## What the task requires
Your job is to set down the stretch of entries that opens with the line containing "(at_ counts k.val))" and closes with the line containing "2 + 2 * i.val)) = true)". Keep both end lines, copy each exactly, and add nothing.

## Available data

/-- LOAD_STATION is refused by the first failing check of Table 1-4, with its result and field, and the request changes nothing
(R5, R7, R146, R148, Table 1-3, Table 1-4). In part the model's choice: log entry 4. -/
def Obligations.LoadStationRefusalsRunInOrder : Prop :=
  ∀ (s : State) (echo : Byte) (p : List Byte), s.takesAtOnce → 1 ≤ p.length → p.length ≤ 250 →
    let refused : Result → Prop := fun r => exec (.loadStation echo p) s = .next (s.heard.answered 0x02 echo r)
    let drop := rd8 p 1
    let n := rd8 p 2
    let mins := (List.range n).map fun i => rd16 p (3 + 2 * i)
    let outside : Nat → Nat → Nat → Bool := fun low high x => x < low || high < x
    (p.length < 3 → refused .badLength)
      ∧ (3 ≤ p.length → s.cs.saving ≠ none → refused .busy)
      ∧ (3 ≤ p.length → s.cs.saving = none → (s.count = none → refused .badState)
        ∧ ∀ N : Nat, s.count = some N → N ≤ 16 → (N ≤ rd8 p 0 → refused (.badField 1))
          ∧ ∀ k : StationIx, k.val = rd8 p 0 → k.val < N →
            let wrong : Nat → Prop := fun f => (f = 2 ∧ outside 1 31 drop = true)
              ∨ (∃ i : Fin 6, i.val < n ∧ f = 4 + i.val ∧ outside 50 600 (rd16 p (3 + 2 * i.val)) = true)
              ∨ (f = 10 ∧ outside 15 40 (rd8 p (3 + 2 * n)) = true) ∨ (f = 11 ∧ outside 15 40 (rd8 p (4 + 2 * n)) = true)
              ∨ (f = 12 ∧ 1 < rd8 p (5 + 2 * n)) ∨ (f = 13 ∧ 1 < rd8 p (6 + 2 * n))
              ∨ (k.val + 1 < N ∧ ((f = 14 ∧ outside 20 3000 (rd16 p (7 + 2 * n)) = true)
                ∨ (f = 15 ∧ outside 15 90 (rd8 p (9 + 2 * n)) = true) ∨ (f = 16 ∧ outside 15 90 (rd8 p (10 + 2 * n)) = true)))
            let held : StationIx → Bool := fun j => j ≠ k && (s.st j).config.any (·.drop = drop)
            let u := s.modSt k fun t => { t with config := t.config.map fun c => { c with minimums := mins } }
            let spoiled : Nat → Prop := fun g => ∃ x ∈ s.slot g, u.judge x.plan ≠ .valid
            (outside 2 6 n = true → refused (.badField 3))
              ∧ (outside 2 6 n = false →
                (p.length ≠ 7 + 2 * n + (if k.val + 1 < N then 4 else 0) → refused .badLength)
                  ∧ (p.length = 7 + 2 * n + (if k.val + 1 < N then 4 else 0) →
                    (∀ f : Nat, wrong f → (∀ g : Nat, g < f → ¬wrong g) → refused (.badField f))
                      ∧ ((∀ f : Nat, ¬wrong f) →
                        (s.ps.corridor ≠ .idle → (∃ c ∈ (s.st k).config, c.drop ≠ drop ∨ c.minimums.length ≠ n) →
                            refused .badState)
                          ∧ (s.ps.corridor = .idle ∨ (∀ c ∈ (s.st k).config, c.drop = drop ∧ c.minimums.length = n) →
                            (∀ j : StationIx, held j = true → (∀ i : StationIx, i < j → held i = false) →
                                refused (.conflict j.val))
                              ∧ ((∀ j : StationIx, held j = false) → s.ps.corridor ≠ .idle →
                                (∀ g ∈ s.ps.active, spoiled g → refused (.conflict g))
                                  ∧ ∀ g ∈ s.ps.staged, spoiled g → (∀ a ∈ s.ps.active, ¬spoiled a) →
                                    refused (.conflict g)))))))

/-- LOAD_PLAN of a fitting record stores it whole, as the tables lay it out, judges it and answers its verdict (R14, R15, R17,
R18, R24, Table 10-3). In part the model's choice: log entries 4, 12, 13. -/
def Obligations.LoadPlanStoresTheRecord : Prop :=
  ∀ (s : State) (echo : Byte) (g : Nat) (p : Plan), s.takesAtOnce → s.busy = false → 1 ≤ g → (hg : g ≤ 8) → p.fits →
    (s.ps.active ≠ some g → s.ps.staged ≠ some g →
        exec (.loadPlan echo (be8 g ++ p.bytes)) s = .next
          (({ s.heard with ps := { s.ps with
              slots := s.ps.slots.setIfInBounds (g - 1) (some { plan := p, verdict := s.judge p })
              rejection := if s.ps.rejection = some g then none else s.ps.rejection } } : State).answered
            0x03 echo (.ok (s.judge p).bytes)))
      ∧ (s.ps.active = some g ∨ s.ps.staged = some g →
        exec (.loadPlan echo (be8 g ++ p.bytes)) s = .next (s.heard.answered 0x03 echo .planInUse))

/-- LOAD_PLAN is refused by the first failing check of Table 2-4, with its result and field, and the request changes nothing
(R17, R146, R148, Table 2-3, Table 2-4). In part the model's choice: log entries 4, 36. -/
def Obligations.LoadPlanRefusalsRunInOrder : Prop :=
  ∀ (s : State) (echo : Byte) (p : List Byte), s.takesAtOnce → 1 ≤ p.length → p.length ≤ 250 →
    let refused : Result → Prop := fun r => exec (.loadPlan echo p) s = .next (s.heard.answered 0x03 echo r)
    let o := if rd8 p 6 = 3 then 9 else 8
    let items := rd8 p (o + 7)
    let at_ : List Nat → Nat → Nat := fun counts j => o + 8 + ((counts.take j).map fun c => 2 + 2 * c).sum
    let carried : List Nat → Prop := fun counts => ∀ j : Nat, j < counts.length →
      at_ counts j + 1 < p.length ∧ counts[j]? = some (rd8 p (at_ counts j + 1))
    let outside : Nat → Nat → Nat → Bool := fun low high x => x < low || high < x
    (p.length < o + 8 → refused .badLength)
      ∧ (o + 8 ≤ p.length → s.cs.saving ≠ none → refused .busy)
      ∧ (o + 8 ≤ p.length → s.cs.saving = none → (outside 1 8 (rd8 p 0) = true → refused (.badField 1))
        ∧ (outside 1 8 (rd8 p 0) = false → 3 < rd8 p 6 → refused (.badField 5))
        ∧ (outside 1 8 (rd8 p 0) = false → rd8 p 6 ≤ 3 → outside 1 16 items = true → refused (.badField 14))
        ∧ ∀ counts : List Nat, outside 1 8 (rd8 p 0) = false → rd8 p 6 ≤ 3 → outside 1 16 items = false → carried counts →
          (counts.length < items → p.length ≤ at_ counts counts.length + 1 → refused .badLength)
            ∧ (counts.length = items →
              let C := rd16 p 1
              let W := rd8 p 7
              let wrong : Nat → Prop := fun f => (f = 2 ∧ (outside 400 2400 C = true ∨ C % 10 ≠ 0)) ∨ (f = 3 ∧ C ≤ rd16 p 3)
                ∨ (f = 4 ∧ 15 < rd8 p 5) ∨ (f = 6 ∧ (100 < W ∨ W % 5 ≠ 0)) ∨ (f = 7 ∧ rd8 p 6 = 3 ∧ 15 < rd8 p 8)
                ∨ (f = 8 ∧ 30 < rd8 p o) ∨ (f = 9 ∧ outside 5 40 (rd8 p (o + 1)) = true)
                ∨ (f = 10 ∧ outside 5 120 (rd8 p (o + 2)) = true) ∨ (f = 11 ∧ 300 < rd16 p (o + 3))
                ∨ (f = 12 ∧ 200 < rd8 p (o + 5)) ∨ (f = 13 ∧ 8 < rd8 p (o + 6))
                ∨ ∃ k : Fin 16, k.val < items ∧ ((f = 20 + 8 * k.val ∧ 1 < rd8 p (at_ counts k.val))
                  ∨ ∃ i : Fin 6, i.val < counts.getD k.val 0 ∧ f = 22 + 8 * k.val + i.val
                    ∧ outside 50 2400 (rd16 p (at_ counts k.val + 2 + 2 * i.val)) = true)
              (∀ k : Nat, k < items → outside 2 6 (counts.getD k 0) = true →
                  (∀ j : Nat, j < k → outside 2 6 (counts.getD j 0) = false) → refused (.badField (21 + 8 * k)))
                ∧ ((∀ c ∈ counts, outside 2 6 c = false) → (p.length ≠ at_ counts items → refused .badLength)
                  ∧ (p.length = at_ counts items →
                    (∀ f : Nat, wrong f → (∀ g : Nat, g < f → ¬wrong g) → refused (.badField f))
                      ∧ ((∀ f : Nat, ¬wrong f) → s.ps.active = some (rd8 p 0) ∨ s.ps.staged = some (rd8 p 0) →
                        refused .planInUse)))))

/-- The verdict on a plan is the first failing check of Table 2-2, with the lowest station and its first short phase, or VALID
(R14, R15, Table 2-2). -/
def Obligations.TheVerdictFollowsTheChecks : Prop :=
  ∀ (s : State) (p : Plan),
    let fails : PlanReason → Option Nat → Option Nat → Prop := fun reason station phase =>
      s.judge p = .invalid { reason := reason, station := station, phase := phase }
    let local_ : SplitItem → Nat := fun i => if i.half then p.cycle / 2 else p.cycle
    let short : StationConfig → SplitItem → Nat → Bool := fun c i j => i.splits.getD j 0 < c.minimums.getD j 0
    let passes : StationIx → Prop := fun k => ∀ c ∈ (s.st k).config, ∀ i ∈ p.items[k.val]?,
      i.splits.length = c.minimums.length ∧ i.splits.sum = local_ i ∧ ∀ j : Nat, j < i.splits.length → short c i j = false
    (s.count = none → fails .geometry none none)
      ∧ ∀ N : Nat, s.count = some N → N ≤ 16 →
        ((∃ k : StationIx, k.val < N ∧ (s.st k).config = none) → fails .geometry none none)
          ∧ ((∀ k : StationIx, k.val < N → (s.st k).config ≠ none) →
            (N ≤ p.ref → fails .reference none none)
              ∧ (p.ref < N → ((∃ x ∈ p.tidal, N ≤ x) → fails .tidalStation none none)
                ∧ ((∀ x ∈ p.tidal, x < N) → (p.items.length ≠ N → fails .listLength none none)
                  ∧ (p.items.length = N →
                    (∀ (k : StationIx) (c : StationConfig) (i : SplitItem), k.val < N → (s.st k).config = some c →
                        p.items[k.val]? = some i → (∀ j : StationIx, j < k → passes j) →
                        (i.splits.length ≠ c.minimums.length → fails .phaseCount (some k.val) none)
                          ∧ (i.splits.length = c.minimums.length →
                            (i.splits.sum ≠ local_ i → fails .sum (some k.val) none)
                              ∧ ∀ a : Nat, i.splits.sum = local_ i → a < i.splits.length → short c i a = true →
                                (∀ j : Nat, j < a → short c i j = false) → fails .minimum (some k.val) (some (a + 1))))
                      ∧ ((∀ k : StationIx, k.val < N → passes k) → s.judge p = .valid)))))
...
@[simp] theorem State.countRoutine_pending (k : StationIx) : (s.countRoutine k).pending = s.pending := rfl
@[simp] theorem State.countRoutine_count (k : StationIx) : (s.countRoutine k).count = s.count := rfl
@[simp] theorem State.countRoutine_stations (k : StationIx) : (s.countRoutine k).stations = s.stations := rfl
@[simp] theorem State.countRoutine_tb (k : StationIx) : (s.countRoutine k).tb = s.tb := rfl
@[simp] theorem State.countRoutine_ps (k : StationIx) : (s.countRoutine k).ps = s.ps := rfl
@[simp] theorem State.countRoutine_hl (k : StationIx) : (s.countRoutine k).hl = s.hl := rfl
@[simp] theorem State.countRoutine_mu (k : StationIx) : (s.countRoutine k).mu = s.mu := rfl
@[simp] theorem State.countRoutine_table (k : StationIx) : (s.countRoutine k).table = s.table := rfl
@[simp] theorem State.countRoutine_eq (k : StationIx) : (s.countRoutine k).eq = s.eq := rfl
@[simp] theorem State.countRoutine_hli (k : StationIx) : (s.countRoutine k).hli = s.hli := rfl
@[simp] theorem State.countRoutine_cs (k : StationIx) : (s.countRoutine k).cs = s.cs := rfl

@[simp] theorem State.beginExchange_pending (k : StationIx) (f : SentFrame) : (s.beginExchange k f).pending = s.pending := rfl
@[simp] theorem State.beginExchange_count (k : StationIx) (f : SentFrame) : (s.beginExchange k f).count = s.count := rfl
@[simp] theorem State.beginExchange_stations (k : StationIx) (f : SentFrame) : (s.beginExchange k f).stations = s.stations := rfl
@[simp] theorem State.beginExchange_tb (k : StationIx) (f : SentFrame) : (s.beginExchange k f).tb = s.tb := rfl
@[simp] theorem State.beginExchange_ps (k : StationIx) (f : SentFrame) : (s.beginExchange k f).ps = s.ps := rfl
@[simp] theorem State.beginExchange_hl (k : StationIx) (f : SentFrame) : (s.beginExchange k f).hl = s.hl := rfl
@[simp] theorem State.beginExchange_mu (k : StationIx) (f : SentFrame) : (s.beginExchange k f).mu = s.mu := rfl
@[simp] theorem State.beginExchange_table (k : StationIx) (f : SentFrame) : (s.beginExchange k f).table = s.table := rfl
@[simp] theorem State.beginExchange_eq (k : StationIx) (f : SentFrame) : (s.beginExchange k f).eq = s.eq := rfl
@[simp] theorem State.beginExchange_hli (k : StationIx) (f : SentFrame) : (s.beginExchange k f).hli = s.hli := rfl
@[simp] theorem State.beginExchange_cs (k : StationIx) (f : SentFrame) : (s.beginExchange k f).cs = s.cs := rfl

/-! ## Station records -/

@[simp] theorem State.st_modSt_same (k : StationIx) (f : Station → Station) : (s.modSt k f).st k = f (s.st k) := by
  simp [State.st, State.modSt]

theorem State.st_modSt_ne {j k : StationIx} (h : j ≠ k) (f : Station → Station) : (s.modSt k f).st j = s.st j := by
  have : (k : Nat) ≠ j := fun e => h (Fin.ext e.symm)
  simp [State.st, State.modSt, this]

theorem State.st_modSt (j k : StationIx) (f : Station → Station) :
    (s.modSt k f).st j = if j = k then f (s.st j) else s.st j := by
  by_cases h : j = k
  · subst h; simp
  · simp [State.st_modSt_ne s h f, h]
==
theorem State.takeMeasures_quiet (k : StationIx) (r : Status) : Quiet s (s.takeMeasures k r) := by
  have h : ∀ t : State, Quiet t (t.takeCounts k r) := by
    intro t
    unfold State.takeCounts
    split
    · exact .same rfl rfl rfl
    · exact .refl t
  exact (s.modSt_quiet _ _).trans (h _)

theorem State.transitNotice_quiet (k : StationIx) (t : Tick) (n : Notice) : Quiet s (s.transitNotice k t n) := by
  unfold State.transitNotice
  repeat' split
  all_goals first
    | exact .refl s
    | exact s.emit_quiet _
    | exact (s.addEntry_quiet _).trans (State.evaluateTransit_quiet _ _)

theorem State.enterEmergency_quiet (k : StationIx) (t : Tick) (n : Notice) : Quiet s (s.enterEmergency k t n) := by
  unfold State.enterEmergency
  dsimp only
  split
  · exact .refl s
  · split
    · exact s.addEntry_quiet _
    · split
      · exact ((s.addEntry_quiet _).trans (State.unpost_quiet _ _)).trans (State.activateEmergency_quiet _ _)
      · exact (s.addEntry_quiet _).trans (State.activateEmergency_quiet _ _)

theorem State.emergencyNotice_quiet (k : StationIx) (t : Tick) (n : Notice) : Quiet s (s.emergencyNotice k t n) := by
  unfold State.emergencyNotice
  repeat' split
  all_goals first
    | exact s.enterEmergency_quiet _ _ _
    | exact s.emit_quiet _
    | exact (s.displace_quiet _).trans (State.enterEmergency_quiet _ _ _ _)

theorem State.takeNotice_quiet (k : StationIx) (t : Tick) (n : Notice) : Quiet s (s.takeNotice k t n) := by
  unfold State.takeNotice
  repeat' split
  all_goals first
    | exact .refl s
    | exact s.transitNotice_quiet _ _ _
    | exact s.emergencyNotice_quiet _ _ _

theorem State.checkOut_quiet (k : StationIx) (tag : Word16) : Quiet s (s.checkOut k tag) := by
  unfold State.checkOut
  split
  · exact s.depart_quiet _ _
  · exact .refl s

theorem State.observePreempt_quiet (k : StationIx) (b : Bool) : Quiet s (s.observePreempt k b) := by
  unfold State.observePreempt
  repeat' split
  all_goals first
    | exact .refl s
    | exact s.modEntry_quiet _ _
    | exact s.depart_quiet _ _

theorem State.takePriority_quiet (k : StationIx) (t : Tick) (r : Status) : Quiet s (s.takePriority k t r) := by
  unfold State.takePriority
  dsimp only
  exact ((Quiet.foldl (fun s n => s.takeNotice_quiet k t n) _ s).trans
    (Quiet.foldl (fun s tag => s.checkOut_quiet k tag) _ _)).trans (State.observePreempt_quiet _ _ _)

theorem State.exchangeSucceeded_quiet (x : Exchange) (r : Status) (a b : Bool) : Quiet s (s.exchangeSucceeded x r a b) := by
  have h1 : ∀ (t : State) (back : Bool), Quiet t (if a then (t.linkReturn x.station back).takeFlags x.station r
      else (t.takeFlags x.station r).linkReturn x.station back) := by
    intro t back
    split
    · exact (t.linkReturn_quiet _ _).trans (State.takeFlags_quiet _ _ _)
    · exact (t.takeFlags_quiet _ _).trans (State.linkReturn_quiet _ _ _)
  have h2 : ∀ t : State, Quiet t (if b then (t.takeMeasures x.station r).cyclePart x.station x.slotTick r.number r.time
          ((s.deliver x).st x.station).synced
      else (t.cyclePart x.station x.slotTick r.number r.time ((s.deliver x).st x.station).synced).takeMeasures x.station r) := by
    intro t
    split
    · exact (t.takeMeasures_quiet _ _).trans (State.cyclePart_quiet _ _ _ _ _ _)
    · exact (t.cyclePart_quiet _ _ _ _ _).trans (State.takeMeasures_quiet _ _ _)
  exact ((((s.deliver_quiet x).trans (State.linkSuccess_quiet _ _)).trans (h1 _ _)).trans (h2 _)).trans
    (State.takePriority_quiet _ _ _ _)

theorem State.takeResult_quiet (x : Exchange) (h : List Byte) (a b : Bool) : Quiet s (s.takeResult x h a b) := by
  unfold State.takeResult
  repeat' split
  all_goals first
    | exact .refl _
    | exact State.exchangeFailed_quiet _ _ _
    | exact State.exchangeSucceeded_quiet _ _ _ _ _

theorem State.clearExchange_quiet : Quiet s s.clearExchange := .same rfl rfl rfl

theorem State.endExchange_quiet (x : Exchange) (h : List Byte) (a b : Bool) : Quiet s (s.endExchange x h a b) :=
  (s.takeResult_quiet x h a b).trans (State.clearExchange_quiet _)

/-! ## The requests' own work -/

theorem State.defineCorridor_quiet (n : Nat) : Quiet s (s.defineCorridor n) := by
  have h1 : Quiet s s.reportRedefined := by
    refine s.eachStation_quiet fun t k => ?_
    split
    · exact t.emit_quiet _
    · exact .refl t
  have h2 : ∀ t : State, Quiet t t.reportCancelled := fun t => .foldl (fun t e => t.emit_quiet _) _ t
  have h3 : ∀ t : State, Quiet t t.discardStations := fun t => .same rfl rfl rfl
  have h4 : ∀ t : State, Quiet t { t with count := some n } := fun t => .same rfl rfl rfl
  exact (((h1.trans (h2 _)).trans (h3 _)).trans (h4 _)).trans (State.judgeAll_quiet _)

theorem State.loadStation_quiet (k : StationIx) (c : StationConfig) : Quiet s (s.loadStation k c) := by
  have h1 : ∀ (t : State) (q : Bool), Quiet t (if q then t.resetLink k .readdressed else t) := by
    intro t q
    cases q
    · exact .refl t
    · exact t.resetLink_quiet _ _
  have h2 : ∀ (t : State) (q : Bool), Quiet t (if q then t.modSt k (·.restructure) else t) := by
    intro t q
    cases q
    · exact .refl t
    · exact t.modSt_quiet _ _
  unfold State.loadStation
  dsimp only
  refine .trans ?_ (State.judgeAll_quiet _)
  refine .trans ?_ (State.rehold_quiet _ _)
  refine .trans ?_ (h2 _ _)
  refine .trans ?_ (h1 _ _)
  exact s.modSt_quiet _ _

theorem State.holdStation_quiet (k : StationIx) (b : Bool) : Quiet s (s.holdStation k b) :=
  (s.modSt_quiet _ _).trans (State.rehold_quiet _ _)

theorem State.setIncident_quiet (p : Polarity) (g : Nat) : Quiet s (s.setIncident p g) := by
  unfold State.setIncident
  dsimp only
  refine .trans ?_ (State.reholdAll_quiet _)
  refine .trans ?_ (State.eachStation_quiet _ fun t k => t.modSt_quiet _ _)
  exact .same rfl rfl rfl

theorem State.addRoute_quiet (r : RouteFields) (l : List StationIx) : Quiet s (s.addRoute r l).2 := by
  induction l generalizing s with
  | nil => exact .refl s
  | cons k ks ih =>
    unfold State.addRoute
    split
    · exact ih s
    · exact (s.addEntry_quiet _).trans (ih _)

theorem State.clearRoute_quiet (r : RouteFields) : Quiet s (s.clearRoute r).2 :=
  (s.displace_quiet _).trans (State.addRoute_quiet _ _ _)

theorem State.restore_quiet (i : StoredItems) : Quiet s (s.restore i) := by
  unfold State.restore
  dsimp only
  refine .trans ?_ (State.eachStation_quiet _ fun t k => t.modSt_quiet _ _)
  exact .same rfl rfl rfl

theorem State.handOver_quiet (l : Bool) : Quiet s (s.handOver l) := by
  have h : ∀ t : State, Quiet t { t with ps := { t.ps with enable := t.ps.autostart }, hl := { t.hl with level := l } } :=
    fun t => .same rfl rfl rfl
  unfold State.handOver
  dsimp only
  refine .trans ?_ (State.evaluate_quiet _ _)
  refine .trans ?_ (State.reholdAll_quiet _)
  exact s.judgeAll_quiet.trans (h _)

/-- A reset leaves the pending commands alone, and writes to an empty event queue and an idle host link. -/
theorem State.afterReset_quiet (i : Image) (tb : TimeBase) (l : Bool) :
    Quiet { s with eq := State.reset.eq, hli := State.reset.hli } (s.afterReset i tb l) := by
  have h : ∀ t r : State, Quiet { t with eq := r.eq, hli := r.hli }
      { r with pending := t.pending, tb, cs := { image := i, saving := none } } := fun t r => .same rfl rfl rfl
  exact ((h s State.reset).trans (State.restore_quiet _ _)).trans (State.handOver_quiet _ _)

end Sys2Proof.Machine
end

## Problem solution
                ∨ ∃ k : Fin 16, k.val < items ∧ ((f = 20 + 8 * k.val ∧ 1 < rd8 p (at_ counts k.val))
                  ∨ ∃ i : Fin 6, i.val < counts.getD k.val 0 ∧ f = 22 + 8 * k.val + i.val
                    ∧ outside 50 2400 (rd16 p (at_ counts k.val + 2 + 2 * i.val)) = true)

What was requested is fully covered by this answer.